DÉCLARATION de l’ACADÉMIE FRANÇAISE

sur l'ÉCRITURE

dite « INCLUSIVE »

adoptée à l’unanimité de ses membres dans la séance du jeudi 26 octobre 2017

Prenant acte de la diffusion d’une « écriture inclusive » qui prétend s’imposer comme norme, l’Académie française élève à l’unanimité une solennelle mise en garde. La multiplication des marques orthographiques et syntaxiques qu’elle induit aboutit à une langue désunie, disparate dans son expression, créant une confusion qui confine à l’illisibilité. On voit mal quel est l’objectif poursuivi et comment il pourrait surmonter les obstacles pratiques d’écriture, de lecture – visuelle ou à voix haute – et de prononciation. Cela alourdirait la tâche des pédagogues. Cela compliquerait plus encore celle des lecteurs.

Plus que toute autre institution, l’Académie française est sensible aux évolutions et aux innovations de la langue, puisqu’elle a pour mission de les codifier. En cette occasion, c’est moins en gardienne de la norme qu’en garante de l’avenir qu’elle lance un cri d’alarme : devant cette aberration « inclusive », la langue française se trouve désormais en péril mortel, ce dont notre nation est dès aujourd’hui comptable devant les générations futures.

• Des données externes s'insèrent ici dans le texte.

/-! ### Semaphores (R20 to R24) -/

/-- The code of a requester in OWNER (R20). -/
def ownerCode : Requester → BitVec 2
  | .port0 => 1
  | .port1 => 2
  | .management => 3

/-- The bit of a requester in SEMERR, and its place in `readData` (R24). -/
def requesterIndex : Requester → Nat
  | .port0 => 0
  | .port1 => 1
  | .management => 2

/-- OWNER of a semaphore (R20). -/
def semOwner (x : BitVec 32) : BitVec 2 := x.extractLsb' 1 2

/-- A semaphore as a read by a requester leaves it, and the value it returns (R21). -/
def semAcquire (who : Requester) (x : BitVec 32) : BitVec 32 × BitVec 32 :=
  if x.getLsbD 0 then (x, x)
  else
    let y := (x &&& 0xFFFF0010#32) ||| ((ownerCode who).setWidth 32 <<< 1) ||| 1#32
    (y, y ||| 8#32)

/-- A semaphore as a write by its owner leaves it (R21). -/
def semOwned (x value : BitVec 32) : BitVec 32 :=
  let aband := x &&& ~~~value &&& 0x10#32
  if value.getLsbD 0 then (value &&& 0xFFFF0000#32) ||| aband ||| (x &&& 7#32) else aband

/-- The rotating order of a semaphore (R22). -/
def semOrder (s : State) (n : Nat) : List Requester := tgetD s.host.order n [.port0, .port1, .management]

/-- The requesters of accesses in one cycle, in the order the block serves them, and the semaphore's order afterwards: the
requester served first then takes the lowest priority (R22). -/
def serveOrder (s : State) (n : Nat) (who : List Requester) : List Requester × List Requester :=
  let order := semOrder s n
  match order.filter who.contains with
  | a :: b :: rest => (a :: b :: rest, order.filter (· != a) ++ [a])
  | xs => (xs, order)

/-- One read of a semaphore (R21). -/
def semReadOne (n : Nat) (s : State) (who : Requester) : State :=
  let r := semAcquire who (sget s.host.sem n)
  { s with host := { s.host with sem := sset s.host.sem n r.1, readData := tset s.host.readData (requesterIndex who) r.2 } }

/-- One write of a semaphore (R21, R24). -/
def semWriteOne (n : Nat) (s : State) (who : Requester) (value : BitVec 32) : State :=
  let x := sget s.host.sem n
  if x.getLsbD 0 ∧ semOwner x = ownerCode who then
    { s with host := { s.host with sem := sset s.host.sem n (semOwned x value) } }
  else
    { s with host := { s.host with
        sem := sset s.host.sem n (x &&& ~~~(value &&& 0x10#32)),
        semerr := s.host.semerr ||| (1#32 <<< requesterIndex who) } }

/-- Keep a semaphore's order. -/
def setOrder (n : Nat) (order : List Requester) (s : State) : State :=
  { s with host := { s.host with order := tset s.host.order n order } }

/-- One access of a requester to a semaphore: its read, its write. -/
def semAccess (n : Nat) (reads : List Requester) (writes : List (Requester × BitVec 32)) (s : State) (who : Requester) : State :=
  let s := if reads.contains who then semReadOne n s who else s
  match writes.find? (fun e => e.1 == who) with
  | some e => semWriteOne n s who e.2
  | none => s

/-- The accesses, reads and writes, that reach one semaphore in the same cycle (R21, R22). -/
def serveSem (n : Nat) (reads : List Requester) (writes : List (Requester × BitVec 32)) (s : State) : State :=
  if 16 ≤ n then s
  else
    let r := serveOrder s n (reads ++ writes.map (·.1))
    setOrder n r.2 (r.1.foldl (semAccess n reads writes) s)

/-- SEM_READ (R21, R22): reads, with the writes that reach the semaphore in the same cycle. -/
def execSemRead (reads : List Requester) (writes : List (Requester × BitVec 32)) (n : Nat) (s : State) : Result :=
  .next (serveSem n reads writes s)

/-- SEM_WRITE (R21, R22): writes, with the reads that reach the semaphore in the same cycle. -/
def execSemWrite (writes : List (Requester × BitVec 32)) (reads : List Requester) (n : Nat) (s : State) : Result :=
  .next (serveSem n reads writes s)

/-- Release every semaphore of a requester, with ABAND set on each (R23). -/
def abandon (who : Requester) (s : State) : State :=
  { s with host := { s.host with
      sem := s.host.sem.map (fun e => if e.2.getLsbD 0 ∧ semOwner e.2 = ownerCode who then (e.1, 0x10#32) else e) } }

/-! ### The host control window (R19, R269) -/

/-- A bank after a write of its ERRSTAT: writing 1 to V clears every field, once the whole window is live (R19, R266, R269). -/
def clearBank (bank : Nat) (value : Word64) (s : State) : State :=
  if value.getLsbD 63 ∧ 8 ≤ s.boot.stage then { s with banks := terase s.banks bank } else s

/-- ERRSTAT_CLEAR (R269). -/
def execErrstatClear (bank : Nat) (value : Word64) (s : State) : Result := .next (clearBank bank value s)

/-- A write to the host control window: SEMERR clears the bits written as 1, and ERRSTAT its bank; every other register without a
behaviour of its own is read-only, and a write where no register is assigned is discarded (R19, R24, R265). -/
def writeWindowRegister (offset : Nat) (value : Word64) (s : State) : State :=
  if offset = 0x1080 then { s with host := { s.host with semerr := s.host.semerr &&& ~~~(value.setWidth 32) } }
  else if 0x2000 ≤ offset ∧ offset < 0x2000 + 0x40 * 22 ∧ offset % 0x40 = 0 then clearBank ((offset - 0x2000) / 0x40) value s
  else s

/-- A write to BAR4 of a port's physical function: a word of its MSI-X table; the pending bits are read-only (R17). -/
def writeBar4 (port offset : Nat) (value : Word64) (s : State) : State :=
  if offset < 0x8000 ∧ offset % 4 = 0 then
    { s with host := { s.host with
        tables := tset s.host.tables port ((tgetD s.host.tables port ⟨[], []⟩).write (offset / 4) (value.setWidth 32)) } }
  else s

/-- A write to a virtual function's BAR0 outside its common configuration and its notifications: a word of its MSI-X table
(R247). -/
def writeVfBar (p offset : Nat) (value : Word64) (s : State) : State :=
  if p < 32 ∧ 0x8000 ≤ offset ∧ offset < 0x8030 ∧ offset % 4 = 0 then
    let q := tgetD s.parts p Partition.empty
    let m := q.virtio.msix.write ((offset - 0x8000) / 4) (value.setWidth 32)
    { s with parts := tset s.parts p { q with virtio := { q.virtio with msix := m } } }
  else s

/-- REGISTER_WRITE (R17, R19, R24, R247). Writes of RSTCTL and of the semaphore registers are the events `rstctlWarm` and `semWrite`
(R21, R32; log 102). -/
def execRegisterWrite (port : Nat) (space : HostSpace) (offset : Nat) (value : Word64) (s : State) : Result :=
  .next (match space with
    | .window => writeWindowRegister offset value s
    | .bar4 => if s.host.portUp.getD port false then writeBar4 port offset value s else s
    | .vf p => if s.host.portUp.getD port false then writeVfBar p offset value s else s)

/-! ### Host ports (R23, R31) -/

/-- A partition after a port reset: the commands accepted from the port complete and their completions are discarded, and the ring's
records move up into the places that become free (R31, R248). The model's choice: the port's commands that have not been accepted are
gone, and the buffers of queue 1, the virtio configuration and the MSI-X table of the virtual function stay (log 58). -/
def Partition.portLost (p : Partition) (cyc port : Nat) : Partition :=
  let keeps (r : Record) : Bool := r.event || r.port != port
  let ring := p.ring.filter keeps
  let q : Partition :=
    { p with
      held := p.held.filter keeps, ring := ring, late := min p.late (ring.length - 45056),
      queue0 := p.queue0.filter (fun c => c.port != port),
      ctxs := p.ctxs.map (fun e => (e.1, { e.2 with waiting := e.2.waiting.map (fun x => { x with mute := x.mute || x.cmd.port == port }) })) }
  refill cyc ring.length (q.ringOver cyc)

/-- The port that an admin command came through (R245). -/
def adminPort : Instr → Nat
  | .partAssign port _ _ _ _ _ _ _ _ => port
  | .partRelease port _ _ => port
  | .domainForm port _ _ _ => port
  | .retire port _ _ _ => port
  | _ => 0

/-- The state after a port's interface is reset (R23, R31). -/
def portLost (port : Nat) (s : State) : State :=
  let s := abandon (if port = 0 then .port0 else .port1) s
  { s with
    host := { s.host with portUp := s.host.portUp.set port false, readData := terase s.host.readData port,
                          tables := terase s.host.tables port },
    admin := s.admin.filter (fun e => e.1 != port),
    adminQueue := s.adminQueue.map (fun e => if adminPort e.2 = port then (true, e.2) else e),
    parts := s.parts.map (fun e =>
      let p := e.2.portLost s.cyc port
      (e.1, { p with scrubs := p.scrubs.map (fun x => if x.admin ∧ x.port = port then { x with mute := true } else x) })) }

/-- PORT_RESET (R31): one port's interface only. -/
def execPortReset (port : Nat) (s : State) : Result := .next (if port < 2 then portLost port s else s)

/-- HOST_LINK_UP (R31): the port's interface resumes. -/
def execHostLinkUp (port : Nat) (s : State) : Result :=
  .next { s with host := { s.host with portUp := s.host.portUp.set port true } }

/-! ### The boot ROM (R25 to R30) -/

/-- Change the boot ROM's state. -/
def onBoot (s : State) (f : Boot → Boot) : State := { s with boot := f s.boot }

/-- Whether the ROM is at a stage and neither halted nor waiting. -/
def Boot.at (b : Boot) (stage : Nat) : Bool := b.stage == stage && !b.halted && !b.waiting

/-- An attempt ends with an error: the next port, or after port 7 a wait of 30 s (R27). -/
def Boot.fail (b : Boot) (err : Nat) : Boot :=
  if b.port < 7 then { b with err := err, port := b.port + 1, stage := 3, blksize := 0, image := [] }
  else { b with err := err, attempt := min 255 (b.attempt + 1), waiting := true, blksize := 0, image := [] }

/-- All SRAM and all HBM written to zero with valid ECC (R26, R33). -/
def zeroMemory (s : State) : State := { s with mem := [], lineKey := [], array := [], poison := [], sram := [] }

/-- BOOT_ROM_START (R26, R27): fuses, self test, zeroing, and the first link bring-up; a failed self test halts the ROM. -/
def execBootRomStart (selfTestOk : Bool) (s : State) : Result :=
  if !s.boot.at 0 then .next s
  else if !selfTestOk then .next (onBoot s (fun b => { b with stage := 1, err := 0x0B, halted := true }))
  else .next (onBoot (zeroMemory s) (fun b => { b with stage := 3 }))

/-- BOOT_LINK_UP (R26). -/
def execBootLinkUp (s : State) : Result := .next (onBoot s (fun b => if b.at 3 then { b with stage := 4 } else b))

/-- BOOT_LINK_TIMEOUT (R27). -/
def execBootLinkTimeout (s : State) : Result := .next (onBoot s (fun b => if b.at 3 then b.fail 0x01 else b))

/-- BOOT_DHCP_REPLY (R28): only the tftp scheme is accepted. -/
def execBootDhcpReply (tftpUrl : Bool) (s : State) : Result :=
  .next (onBoot s (fun b => if !b.at 4 then b else if tftpUrl then { b with stage := 5 } else b.fail 0x03))

/-- BOOT_DHCP_TIMEOUT (R27). -/
def execBootDhcpTimeout (s : State) : Result := .next (onBoot s (fun b => if b.at 4 then b.fail 0x02 else b))

/-- BOOT_TFTP_ERROR (R27). -/
def execBootTftpError (s : State) : Result := .next (onBoot s (fun b => if b.at 5 then b.fail 0x04 else b))

/-- BOOT_RETRY_WAIT_EXPIRY (R27): the ROM starts again at port 0. -/
def execBootRetryWaitExpiry (s : State) : Result :=
  .next (onBoot s (fun b => if b.waiting then { b with waiting := false, port := 0, stage := 3 } else b))

/-- The largest image: header and keys, payload, and signatures (R29). -/
abbrev imageLimit : Nat := 0x0B00 + 0x4000000 + 4627 + 96

/-- The error of an image by the checks of R30, in the order of the codes of R26; none if it is accepted. -/
def imageError (b : Boot) : Option Nat :=
  let f (pos n : Nat) : Nat := fieldBytes b.image pos n
  let bytes (pos n : Nat) : List Byte := (b.image.drop pos).take n
  let len := f 0x10 8
  let message := b.image.take (0x0B00 + len)
  if 0x4000000 < len then some 0x05
  else if f 0 4 ≠ 0x57514854 ∨ f 4 4 ≠ 1 ∨ f 0x0C 4 ≠ 0 ∨ len = 0 ∨ len ≤ f 0x18 8 ∨ f 0x20 32 ≠ 0 ∨ f 0x0AC0 64 ≠ 0 ∨
      b.image.length ≠ 0x0B00 + len + 4627 + 96 then some 0x06
  else if Config.sha384 (bytes 0x40 2592) ≠ b.mlHash ∨ Config.sha384 (bytes 0x0A60 96) ≠ b.ecHash then some 0x07
  else if f 8 4 < b.rollback then some 0x08
  else if !Config.mlDsaVerifies (bytes 0x40 2592) message (bytes (0x0B00 + len) 4627) then some 0x09
  else if !Config.ecdsaVerifies (bytes 0x0A60 96) message (bytes (0x0B00 + len + 4627) 96) then some 0x0A
  else none

/-- The image is complete: checked, and accepted or refused (R30). -/
def Boot.check (b : Boot) : Boot :=
  match imageError b with
  | some e => { b with stage := 6 }.fail e
  | none =>
    { b with stage := 7, sramCopy := (b.image.drop 0x0B00).take (fieldBytes b.image 0x10 8),
             rollback := max b.rollback (fieldBytes b.image 8 4) }

/-- The block size of a transfer: 512 where the server does not answer the option, and none where its answer lies outside 512 to
8,192 (R28; RFC 1350 and RFC 2348, log 55). -/
def acceptedSize (blksize : Option Nat) : Option Nat :=
  match blksize with
  | some n => if 512 ≤ n ∧ n ≤ 8192 then some n else none
  | none => some 512

/-- A block of the transfer, once its block size is agreed: one that is too long is a TFTP error, and one that is shorter ends the
transfer and starts the checks (R28, R30). -/
def Boot.takeBlock (b : Boot) (block : List Byte) : Boot :=
  if b.blksize < block.length then b.fail 0x04
  else
    let c := { b with image := b.image ++ block }
    if block.length < b.blksize then c.check else c

/-- BOOT_TFTP_DATA (R28): the first block brings the options that the server has answered. A transfer whose announced size exceeds
the image limit is refused. -/
def execBootTftpData (tsize blksize : Option Nat) (block : List Byte) (s : State) : Result :=
  .next (onBoot s (fun b =>
    if !b.at 5 then b
    else if b.blksize ≠ 0 then b.takeBlock block
    else if (match tsize with | some n => decide (imageLimit < n) | none => false) then b.fail 0x05
    else
      match acceptedSize blksize with
      | some n => { b with blksize := n }.takeBlock block
      | none => b.fail 0x04))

Il est déjà difficile d’acquérir une langue, qu’en sera-t-il si l’usage y ajoute des formes secondes et altérées ? Comment les générations à venir pourront-elles grandir en intimité avec notre patrimoine écrit ? Quant aux promesses de la francophonie, elles seront anéanties si la langue française s’empêche elle-même par ce redoublement de complexité, au bénéfice d’autres langues qui en tireront profit pour prévaloir sur la planète.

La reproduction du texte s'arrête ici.